Duke originally proposed to run a 20-MW, $100 million program but halved it after resistance from public advocates and groups including the Vote Solar Initiative, which said that utility ownership is anti-competitive.

In its ruling on Dec. 31, 2008, the commission agreed to let Duke go forward with its 10-MW program. In addition to the plan to own solar, Duke issued a request for proposals in 2007 to buy solar power from third parties. The lowest bidder was SunEdison LLC, with which Duke entered into a power-purchase agreement. The commission is now limiting the amount recoverable by the utility to what it would have cost Duke to get the same amount of solar from the third lowest bidder in its RFP.

The commission noted that there's a "a very large difference" between Duke's program costs and how much it would be to buy the same amount of power from third parties. Duke said the utility would be getting additional benefits from owning solar that it wouldn't have gotten by buying the power from someone else. These benefits include learning from ownership, testing the effect of distributed generation on its grid and establishing direct relationships with solar panel vendors. While the commission allowed that such benefits could exist, it said that Duke did not quantify the costs of these benefits.

Duke can still attempt to recover the costs down the line, the commission noted, if it shows that these were part of research-and-development efforts and were reasonable and prudent.

For now, the commission ruled Duke's solar program in its entirety would exceed the state's mandate for renewable energy generation. Since Duke would spend more money on self-generating than on buying renewable power from third parties, it would spend the state's allotted resources on fewer renewable energy. This would force the utility to get more energy from fossil fuels, which defeats the purpose of the renewable energy mandate, according to the commission. So that, in a hypothetical example, if it spent $50 million on 10 MW of self-generated solar, but would have procured 15 MW for the same money from other resources, the utility would need to source the remaining 5 MW from fossil fuels because the state has a limit on how much can be spent on renewables.

"If Duke is allowed to recover all its program costs through the REPS and REPS EMF riders, this will not only have an adverse environmental effect but be inconsistent with the goal of minimizing utility expenses and keeping rates down," the commission wrote.

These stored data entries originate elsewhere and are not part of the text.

/-- The commands. [DESIGN CHOICE: log 86] -/
inductive Instr where
  -- epochs and links (01)
  | epochEdge (m : EdgeMeas)
  | applicationSetClose
  | copyServable
  | epochCounterSave
  | driveLinkFrame (link : Fin 18) (toDxc : Bool) (good : Bool) (dxa : List (Fin 16 × List Int))
  | driveLinkFail (link : Fin 18)
  | linkSilenceSafe (link : Fin 18)
  | edgeMarkerFrame (link : Fin 18) (lost : Fin 8)
  -- object dictionary (02)
  | jopDatagram (addr : BitVec 32) (port : BitVec 16) (ahead : Nat) (data : List Byte)
  | read (org : Origin) (copy : Nat) (index : BitVec 16) (sub : BitVec 8) (type : BitVec 8)
  | write (org : Origin) (index : BitVec 16) (sub : BitVec 8) (type : BitVec 8) (data : List Byte)
  | snapshot (org : Origin) (target : Nat) (entries : List (BitVec 16 × BitVec 8))
  | snapshotCapture (slot : Fin 8)
  | snapRelease (org : Origin) (slot : Fin 8) (value : Byte)
  | snapshotExpiry (slot : Fin 8)
  | cordOpen (org : Origin)
  | cordAdd (org : Origin) (handle : BitVec 16) (index : BitVec 16) (sub : BitVec 8) (type : BitVec 8) (data : List Byte)
  | cordCommit (handle : BitVec 16) (epoch : Nat)
  | cordAbort (handle : BitVec 16)
  | cordExpired (slot : Fin 32)
  | domainSegRead (org : Origin) (copy : Nat) (index : BitVec 16) (sub : BitVec 8) (offset : Nat) (maxLen : Nat)
  | domainSegWrite (org : Origin) (index : BitVec 16) (sub : BitVec 8) (offset : Nat) (data : List Byte) (last : Bool)
  | frozenReadExpiry (org : Origin) (index : BitVec 16) (sub : BitVec 8)
  | domainTransferIdle (index : BitVec 16) (sub : BitVec 8)
  | sdoUploadInitiate (index : BitVec 16) (sub : BitVec 8)
  | sdoUploadSegment (toggle : Bool)
  | sdoDownloadInitiate (index : BitVec 16) (sub : BitVec 8) (expedited : Option (List Byte)) (size : Option Nat)
  | sdoDownloadSegment (toggle : Bool) (data : List Byte) (last : Bool)
  | sdoSegmentTimeout
  | heartbeat (org : Origin) (value : BitVec 32)
  | hbTimeout (org : Origin) (value : BitVec 16)
  | lwQuery (org : Origin) (value : BitVec 32)
  -- modes (03)
  | modeRequest (org : Origin) (value : Byte)
  /-- `tenVolts`: the feed stands at 10 V or more. -/
  | feedOn (keyActive tenVolts : Bool)
  | feedLow
  | feedLoss
  | feedRestored
  | kindlingStepEnd (f : KindlingFinding)
  | heartbeatMiss
  | keyInputChange (active : Bool)
  | keyOffDelayExpiry
  | can0WakePattern
  | wakeTimerExpiry
  | thermalResume
  -- control engine (04)
  | wheelSlot (slot : Fin 200) (faults : List (Fin 768 × LockFault))
  | structuralWrite (org : Origin) (writes : List (BitVec 16 × BitVec 8 × Nat))
  | faultInjection (org : Origin) (index : BitVec 16) (sub : BitVec 8) (value : Nat)
  | ashClear (org : Origin) (unit : BitVec 32)
  -- machine functions (05)
  | modeReq (org : Origin) (slot : Fin 30) (value : Byte)
  | slotBindingWrite (org : Origin) (writes : List (BitVec 16 × BitVec 8 × Nat))
  | canMapCompose (slot : Fin 30)
  | slopeCapCycle
  | slopeCapComplete
  | yieldRecordComplete
  | deferredRecordFlush
  | mapNumber (org : Origin) (value : BitVec 16)
  | crop (org : Origin) (value : Byte)
  | mapDelete (org : Origin) (value : BitVec 16)
  -- guidance (06)
  | guidanceCycle
  | guidanceCycleComplete
  | guidanceCycleLost
  | engageCmd (org : Origin) (value : Byte)
  | guideEnable (org : Origin) (value : Byte)
  | lineData (org : Origin) (block : List Byte)
  | lineDelete (org : Origin) (value : Byte)
  | opPresentChange (active : Bool)
  | speedOutOfRangeExpiry
  | coastExpiry
  -- valve drive (07)
  | valveCommand (ch : Fin 48) (value : F32)
  | shaperTick (currents : List (Fin 48 × F32))
  | seti (ch : Fin 48) (operand : BitVec 12)
  | ramp (ch : Fin 48) (operand : BitVec 12)
  | wait (ch : Fin 48) (operand : BitVec 12)
  | dither (ch : Fin 48) (operand : BitVec 12)
  | loop (ch : Fin 48) (operand : BitVec 12)
  | mark (ch : Fin 48) (operand : BitVec 12)
  | peakwin (ch : Fin 48) (operand : BitVec 12)
  | quench (ch : Fin 48) (operand : BitVec 12)
  | endProgram (ch : Fin 48)
  | peakTimeExpiry (ch : Fin 48)
  | overlapWinExpiry (ch : Fin 48)
  | quenchComplete (bank : Fin 12) (clampJ : F32)
  | code (org : Origin) (program : Fin 128) (block : List Byte)
  | lowSideHardCut (ch : Fin 48)
  | bankSwitchTrip (bank : Fin 12)
  | bankReclose (bank : Fin 12)
  -- load switches and isolated I/O (08)
  | loadSwitchCommand (ch : Fin 48) (value : F32)
  | wireCurveUpdate (sec : Fin 6) (spacing : Fin 101) (samples : List (List F32))
  | hardShortCutoff (ch : Fin 48)
  | inrushWindowEnd (ch : Fin 48)
  | lsRetry (ch : Fin 48)
  | sectionRestore (sec : Fin 6)
  | junctionLatchSet (ch : Fin 48)
  | junctionLatchClear (ch : Fin 48)
  | lampPeriodStart (ch : Fin 48)
  | sectionVoltageFilter (sec : Fin 6) (vMs : F32)
  | openLoadDetect (ch : Fin 48)
  | dioInputEdge (ch : Fin 128) (pin : PinSample) (overrun : Bool)
  | doCmd (ch : Fin 128) (value : Bool)
  | dioOutputOverload (ch : Fin 128)
  | dioOverloadRetry (target : Fin 128 ⊕ Fin 8)
  | dioGroupOvercurrent (grp : Fin 8)
  | dioMismatchDetect (ch : Fin 128)
  | barrierFrame (grp : Fin 8) (good : Bool)
  | groupSilence (grp : Fin 8)
  -- GNSS and time (09)
  | measurementEdge (noiseRise : F32) (signals : List GnssSignal)
  | rawSetComplete (records : List RawRec)
  | solutionComplete (sol : Solution)
  | navWordDecoded (word : NavWord)
  | rtcmFrame (udp : Bool) (frame : List Byte)
  | rtcmIn (org : Origin) (block : List Byte)
  | rtcmDatagram (data : List Byte)
  | correctionsLapse
  | clockCorrectionUpdate (ppt : Int)
  | timeSolutionLoss
  | ppsLeadingEdge (p : Fin 2)
  | ppsTrailingEdge (p : Fin 2)
  | antennaBiasOpen (ant : Fin 2)
  | antennaBiasShort (ant : Fin 2)
  | antennaBiasRetry (ant : Fin 2) (holds : Bool)
  | gnssBurst (burst : GnssBurst)
  -- vision (10)
  | cam0FrameStart (vsyncNs : Nat)
  | cam0FrameEnd (format : FrameFormat) (rows : List (List Nat))
  | rvfPacket (cam : Fin 7) (p : RvfPacket)
  | memoryPipeTake
  | frameProcessed (cam : Fin 8)
  | cameraLost (cam : Fin 8)
  | pictureCoded (cam : Fin 8) (p : CodedPicture)
  | codedRecordFlush
  -- fusion (11)
  | fusionCycle
  | fusionCycleComplete (ego : Bool)
  | fusionCycleLost
  | lidarDatagram (n : Fin 4) (data : List Byte)
  | egoCoastExpiry
  | tileDetectionsComplete (src : Fin 16) (sourceEpoch : Nat) (found : List Detection)
  -- CAN and Ethernet (12)
  /-- `sofNs`: module time of the SOF, ns. -/
  | canFrameReceived (port : Fin 12) (frame : CanFrame) (sofNs : Nat)
  | canFrameTransmitted (port : Fin 12) (outcome : TxEnd)
  | canFrameLifetimeExpiry (port : Fin 12)
  | txSubmit (org : Origin) (port : Fin 12) (block : List Byte)
  | addressClaimReceived (port : Fin 12) (name : BitVec 64) (addr : Byte)
  | claimSettleExpiry (port : Fin 12)
  | busOff (port : Fin 12) (tec : Nat) (rec : Nat)
  | recover (org : Origin) (port : Fin 12) (value : Byte)
  | recoveryComplete (port : Fin 12)
  | timeReferenceMessage (port : Fin 12)
  | canTimingWrite (org : Origin) (port : Fin 12) (writes : List (BitVec 8 × Nat))
  | filterList (org : Origin) (port : Fin 12) (block : List Byte)
  | ethLinkChange (port : Fin 14) (up : Bool)
  | udpDatagram (d : UdpIn)
  | arpRequest (port : Fin 12) (target : BitVec 32)
  | icmpEchoRequest (port : Fin 12) (src : BitVec 32) (dst : BitVec 32) (data : List Byte)
  | gptpSync (port : Fin 12)
  | gptpPeerDelayRequest (port : Fin 12) (rxNs : Nat)
  | foreignAnnounce (port : Fin 12)
  | ethFrameDiscarded (port : Fin 12)
  -- fabric (13)
  | helloSend
  | helloReceived (f : Fin 2) (h : Hello)
  | fabricLinkTimeout (f : Fin 2)
  | moduleRecordTimeout (identity : Nat)
  | settlingEnd
  | numberHoldExpiry (m : Fin 16)
  | jopRequestFrame (f : Fin 2) (frame : FabFrame)
  | jopResponseFrame (f : Fin 2) (frame : FabFrame)
  | otherFabricPortFrame (f : Fin 2)
  -- field update (14)
  | updPkg (org : Origin) (block : List Byte)
  | buildComplete (b : Fin 4)
  | buildHeld (b : Fin 4)
  | buildResume (b : Fin 4)
  | abort (org : Origin) (b : Fin 4) (value : Byte)
  | healthConfirm
  | trialWindowEnd
  | updAccept (org : Origin) (value : Byte)
  | profileSelect (org : Origin) (value : Byte)
  | buildWriteError (b : Fin 4)
  -- recorder (15)
  | measureSample (m : Fin 256)
  | recorderCommit
  | commitNow (org : Origin) (value : Byte)
  | commitComplete (rec : Nat)
  | recClear (org : Origin) (value : BitVec 16)
  /-- The writes as SUB and value bytes. -/
  | measureConfigWrite (org : Origin) (writes : List (BitVec 8 × List Byte))
  | faultBinH (org : Origin) (value : BitVec 16)
  -- service face (16)
  | faceUpdate (org : Origin) (block : List Byte)
  | panelRailsUp (panel : Fin 2)
  | panelFrame (panel : Fin 2)
  | railIdleExpiry (panel : Fin 2)
  | dxp60Detected (vcomMv : BitVec 16)
  | dxp60Lost
  -- clocks, power, temperature (17)
  | pllWindow (pll : Fin 4) (driftPs : Int)
  | pllReturn (pll : Fin 4)
  | hearthPpbMeasurement (ppb : F32)
  | gateEnable (org : Origin) (node : Fin 21) (value : Byte)
  | gateClosed (node : Fin 21)
  | housekeepingSlot (slot : Fin 128) (r : HkReading)
  | derateStep
  | emberSensorRead (hearth : HkReading) (mram : HkReading)
  | fnDemandEvaluation
  -- faults (18)
  | faultDetected (fcode : BitVec 16) (unit : BitVec 32)
  | faultHandlerTake
  | retryOutcome (fcode : BitVec 16) (unit : BitVec 32)
deriving DecidableEq, Repr
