-- ==== Sys2Proof/Machine/Objects.lean ====
section
/-! DEFINITION. The object table: every object the chapters list, with its type, access, default and range (R14),
and the index map of R44. The rows are written from the object tables of the spec. -/

namespace Sys2Proof.Machine

/-- The value ranges of the object tables (R14). Pairs and references to other objects are judged elsewhere (R127). -/
inductive Rng where
  | any
  | nat (lo hi : Nat)
  /-- One value beside a range, as in "0–63; 0xFF none". -/
  | natOr (v lo hi : Nat)
  | even (lo hi : Nat)
  | mult (m : Nat)
  | oneOf (l : List Nat)
  /-- Only bits of the mask may be set: the others are reserved (R17). -/
  | mask (m : Nat)
  | int (lo hi : Int)
  | intOf (l : List Int)
  /-- Binary32 values between two bounds, both included; no NaN (R6). -/
  | flt (lo hi : Nat)
  /-- Finite values from a bound up. -/
  | fltMin (lo : Nat)
  | finite
  | finiteNZ
  | notNan
  /-- A reference of Table 4.4; NONE is always allowed: CELL, NODE, OBJECT, CONST. -/
  | ref (cell node object const : Bool)
  | netmask
  | recClear
  /-- Length of a block or string, bytes. -/
  | len (lo hi : Nat)
  /-- A whole number of records of `m` bytes, `lo` to `hi` of them. -/
  | lenMult (m lo hi : Nat)
deriving DecidableEq, Repr

/-- One row of an object table (R14): `count` indices from `base`, `subs` sub-indices from `sub`. -/
structure ObjRow where
  base : Nat
  count : Nat
  sub : Nat
  subs : Nat
  ty : Ty
  acc : Acc
  /-- Default, by the index's place in the row's range. -/
  dflt : Nat → Val
  rng : Rng

/-- The default zero. -/
def dz : Nat → Val := fun _ => .num 0
/-- A numeric default. -/
def dn (v : Nat) : Nat → Val := fun _ => .num v
/-- A block default. -/
def db (b : List Byte) : Nat → Val := fun _ => .blob b

/-- Little-endian bytes of 16-bit words. -/
def words16 (l : List Nat) : List Byte := l.flatMap (leBytes 2)

/-- LIN_TABLE: lin[i] = min(256·i, 65,535) (Table 10.9). -/
def linTableDefault : List Byte := words16 ((List.range 257).map fun i => min (256 * i) 65535)
/-- SHADING: all 4,096 (Table 10.9). -/
def shadingDefault : List Byte := words16 (List.replicate (17 * 13 * 4) 4096)
/-- CCM: the identity in 1/4,096 (Table 10.9). -/
def ccmDefault : List Byte := words16 [4096, 0, 0, 0, 4096, 0, 0, 0, 4096]
/-- UNIFORMITY: all zero, 393,216 bytes (Table 16.3). -/
def uniformityDefault : List Byte := List.replicate 393216 0
/-- DIE_TYPE by silicon identity index (Tables 2.15 and 2.16). -/
def dieTypeDefault (n : Nat) : Val :=
  .num (if n = 0 then 1 else if n ≤ 3 then 2 else if n ≤ 9 then 3 else if n ≤ 17 then 4 else if n = 18 then 5 else 6)
/-- IP_ADDR by port (Table 12.4), first octet in the highest byte. [DEDUCED: log 57] -/
def ethAddrDefault (n : Nat) : Val :=
  .num (if n ≤ 3 then 0xC0A80001 + (10 + n) * 256 else if n = 11 then 0xC0A86401 else 0)
/-- PLL_MULT (Table 17.1). -/
def pllMultDefault (k : Nat) : Val := .num ([0x20000000, 0x18000000, 0x18000000 + 9261023, 0x19000000].getD k 0)
/-- DOM_DIVISOR of the primary (Table 17.2); the hearth's own domain divides by one. -/
def domDivisorDefault (c : Nat) : Val :=
  .num ([0x01000000, 0x02000000, 0x04000000, 0x06000000, 0x04000000, 0x04000000, 0x0A000000, 0x08000000,
    0x1F400000, 0x64000000].getD c 0)
/-- PD_NOMINAL_V (Table 17.4). -/
def pdNominalDefault (d : Nat) : Val :=
  .num ([0x3F400000, 0x3FE66666, 0x3F400000, 0x3F400000, 0x3F400000, 0x3F400000, 0x3F866666, 0x40200000, 0x3F400000, 0x3F400000, 0x3FE66666, 0x3F666666, 0x40533333, 0x40A00000, 0x40533333, 0x40533333].getD d 0)

/-- WARN of the internal sensors: TI0–TI7, HEARTH, MRAM, UFS (Table 17.12). -/
def internalWarn (n : Nat) : Val := .num (if n ≤ 7 then 0x42D20000 else if n = 8 then 0x42BE0000 else if n = 9 then 0x42BE0000 else 0x42B40000)
/-- CRIT of the internal sensors: TI0–TI7, HEARTH, MRAM, UFS (Table 17.12). -/
def internalCrit (n : Nat) : Val := .num (if n ≤ 7 then 0x42EC0000 else if n = 8 then 0x42C80000 else if n = 9 then 0x42CC0000 else 0x42C80000)
/-- LIMIT of the internal sensors: TI0–TI7, HEARTH, MRAM, UFS (Table 17.12). -/
def internalLimit (n : Nat) : Val := .num (if n ≤ 7 then 0x42FA0000 else if n = 8 then 0x42D20000 else if n = 9 then 0x42D20000 else 0x42D20000)
/-- RESUME of the internal sensors: TI0–TI7, HEARTH, MRAM, UFS (Table 17.12). -/
def internalResume (n : Nat) : Val := .num (if n ≤ 7 then 0x42BE0000 else if n = 8 then 0x42AA0000 else if n = 9 then 0x42AA0000 else 0x42A00000)
/-- ORDER_CODE (Table 0.1). -/
def orderCode : List Byte :=
  (if Config.isFN then "DX8400-FN" else "DX8400-LC").toList.map fun ch => BitVec.ofNat 8 ch.toNat
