-- ==== Sys2Proof/Machine/Keys.lean ====
section
/-! DEFINITION. The names of the objects (R14, R15): each object's key, INDEX × 256 + SUB, under its name in the spec. -/

namespace Sys2Proof.Machine

/-- Index of a sensor: T00–T31 at 0x2230, internal sensors 32–42 at 0x2224 (R438). -/
def sensorIndex (i : Nat) : Nat := if i < 32 then 0x2230 + i else 0x2224 + (i - 32)
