/-- One EVENT_LOG record (Table 18.7). -/
def logRecord (epoch code unit sev flags count : Nat) : List Byte :=
  leBytes 6 epoch ++ leBytes 2 code ++ leBytes 4 unit ++ leBytes 1 sev ++ leBytes 1 flags ++ leBytes 1 (min count 255) ++
    leBytes 1 0

/-- Logs an event; the newest 256 records stay. -/
def logEvent (k : Keeper) (c : Chip) (e : Event) (queued : Bool) (count : Nat) : Chip :=
  let flags := (if e.perm then 1 else 0) + (if e.injected then 2 else 0) + (if queued then 4 else 0)
  let l := c.blob Key.Flt.EVENT_LOG ++ logRecord k.epoch e.code e.unit e.sev flags count
  c.putBlob Key.Flt.EVENT_LOG (l.drop (l.length - 4096))

/-- QUEUE_DEPTH, QUEUE_PEAK and HANDLING follow the handler (Table 18.7). -/
def fltShow (c : Chip) : Chip :=
  let d := c.flt.queue.length
  ((c.put Key.Flt.QUEUE_DEPTH d).put Key.Flt.QUEUE_PEAK (max d (c.num Key.Flt.QUEUE_PEAK))).put Key.Flt.HANDLING
    ((c.flt.cur.map (·.code)).getD 0)

/-- Hands an event to the handler (R444): taken at once when the handler is idle, pre-empting a handling of lower
severity, else queued; none when it must wait and the queue of 16 is full. [DEDUCED: log 83] -/
def offer (c : Chip) (e : Event) : Option Chip :=
  match c.flt.cur with
  | none => some (fltShow { c with flt := { c.flt with cur := some e } })
  | some h =>
    if h.sev < e.sev then some (fltShow { c with flt := { c.flt with cur := some e, stack := h :: c.flt.stack } })
    else if c.flt.queue.length ≥ 16 || armedAt c (mkKey 0x2380 8) 1 then none
    else some (fltShow { c with flt := { c.flt with queue := c.flt.queue ++ [e] } })

/-- The unit a permanent event ashes: a short to ground of a valve channel ashes its bank (Table 7.8). -/
def ashTarget (code u : Nat) : Nat := if code = 0x0703 then unitBank (unitNum u / 4) else u

/-- The instance has a handling (R443): waiting, occupying the handler, pre-empted, open, or awaiting its ash. -/
def handlingOf (c : Chip) (code unit : Nat) : Bool :=
  let f := fun e : Event => e.code = code && e.unit = unit
  (c.flt.cur.toList ++ c.flt.stack ++ c.flt.queue ++ c.flt.opens).any f || c.flt.due.any fun d => d.code = code && d.unit = ashTarget code unit

/-- An event that must wait finds the queue full by an injection alone (Table 18.5, FAULT_QUEUE). -/
def queueInjected (c : Chip) : Bool := armedAt c (mkKey 0x2380 8) 1 && c.flt.queue.length < 16

/-- Raises FAULT_QUEUE, handled ahead of every waiting event (R444); a recurrence during its handling is folded (R443). -/
def raiseQueueFull (k : Keeper) (c : Chip) : Chip :=
  let inj := queueInjected c
  let c := budgetAdd k (disarm c (mkKey 0x2380 8) 1) 0x1209 theModule
  if handlingOf c 0x1209 theModule then c else
  let e : Event := ⟨0x1209, theModule, 3, inj, nowUs k c, true⟩
  let c := logEvent k (recNote k ((c.bump Key.Flt.EVENTS).bump Key.Flt.PERMANENTS) 0x1209 inj) e false
    (inWindow k c 0x1209 theModule)
  match c.flt.cur with
  | none => fltShow { c with flt := { c.flt with cur := some e } }
  | some h =>
    if h.sev < 3 then fltShow { c with flt := { c.flt with cur := some e, stack := h :: c.flt.stack } }
    else fltShow { c with flt := { c.flt with queue := e :: c.flt.queue } }

/-- Marks an instance's handling permanent. -/
def markPerm (code unit : Nat) (e : Event) : Event := if e.code = code && e.unit = unit then { e with perm := true } else e

/-- A handling that becomes permanent at once (R443): an open one is handed to the handler again. -/
def makePermanent (k : Keeper) (c : Chip) (code unit : Nat) : Chip :=
  let f := fun e : Event => e.code = code && e.unit = unit
  let mk := markPerm code unit
  match c.flt.opens.find? f with
  | some e =>
    if e.perm then c
    else
      let c := { c with flt := { c.flt with opens := c.flt.opens.filter (fun e => !f e) } }.bump Key.Flt.PERMANENTS
      match offer c { e with perm := true } with
      | some c' => c'
      | none => raiseQueueFull k (logEvent k c { e with perm := true } true (inWindow k c code unit))
  | none =>
    let was := ((c.flt.cur.toList ++ c.flt.stack ++ c.flt.queue).find? f).map (·.perm)
    let c := { c with flt := { c.flt with cur := c.flt.cur.map mk, stack := c.flt.stack.map mk, queue := c.flt.queue.map mk } }
    if was = some false then c.bump Key.Flt.PERMANENTS else c

/-- An event of an instance is permanent at its detection (R442). `force` says that the rule of its chapter judges it so. -/
def permNow (k : Keeper) (c : Chip) (code unit : Nat) (force : Bool) : Bool :=
  detClass code = .P || force || (detClass code = .B && c.num Key.Flt.RETRY_COUNT ≤ inWindow k c code unit)

/-- A detector reports an event of an instance (R442–R444). `force` says that the rule of the detector's own chapter
judges it permanent (class L, R237 and R240). A recurrence during a handling of the instance is folded into it.
[DEDUCED: log 83] -/
def raiseCore (k : Keeper) (c : Chip) (code unit : Nat) (injected force : Bool) : Chip :=
  let before := inWindow k c code unit
  let perm := permNow k c code unit force
  let c := budgetAdd k c code unit
  if handlingOf c code unit then (if perm then makePermanent k c code unit else c)
  else
    let e : Event := ⟨code, unit, severity code unit, injected, nowUs k c, perm⟩
    let c := recNote k (c.bump Key.Flt.EVENTS) code injected
    let c := if perm then c.bump Key.Flt.PERMANENTS else c
    match offer c e with
    | some c' => logEvent k c' e false (before + 1)
    | none => raiseQueueFull k (logEvent k c e true (before + 1))

/-- The health condition breaks (R376): a GREEN set becomes FAILED. Causes: 1 FAULT, 2 KINDLING, 3 MIGRATION,
4 NOT_ACCEPTED, 5 WINDOW. -/
def healthBreak (k : Keeper) (c : Chip) (cause : Nat) (injected : Bool) : Chip :=
  if c.num Key.Health.HEALTH = 1 then
    raiseCore k ((c.put Key.Health.HEALTH 2).put Key.Health.HEALTH_CAUSE cause) 0x0E04 theModule injected false
  else c

/-- A detector reports an event, as `raiseCore`; a permanent fault of severity SAFE or STOP breaks the health condition,
injected events excepted (R376, R441). -/
def raiseWith (k : Keeper) (c : Chip) (code unit : Nat) (injected force : Bool) : Chip :=
  let d := raiseCore k c code unit injected force
  if (!injected && permNow k c code unit force && 3 ≤ severity code unit) || (handlingOf d 0x1209 theModule
      && !handlingOf c 0x1209 theModule && !queueInjected c) then
    healthBreak k d 1 false
  else d

/-- A detector reports an event. [DEDUCED: log 83] -/
def raise (k : Keeper) (c : Chip) (code unit : Nat) (injected : Bool := false) : Chip :=
  raiseWith k c code unit injected false

/-- The outcome of an open transient handling is known (R443): it closes. -/
def closeHandling (c : Chip) (code unit : Nat) : Chip :=
  { c with flt := { c.flt with opens := c.flt.opens.filter fun e => !(e.code = code && e.unit = unit && !e.perm) } }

Allowing Duke to recover the full costs could also "encourage other utilities to undertake costly projects that are designed not only to comply with the (state's renewable energy mandate), but also to promote other goals, knowing that the entire costs of the program can be recovered," the commission wrote.

Other aspects of the ruling rejected the request by Wal-Mart Stores Inc. (WMT) representatives to force Duke to offer renewable energy credits to lessees of roof space for solar installations. The commission said that Duke doesn't have to purchase renewable energy credits from customer-generators.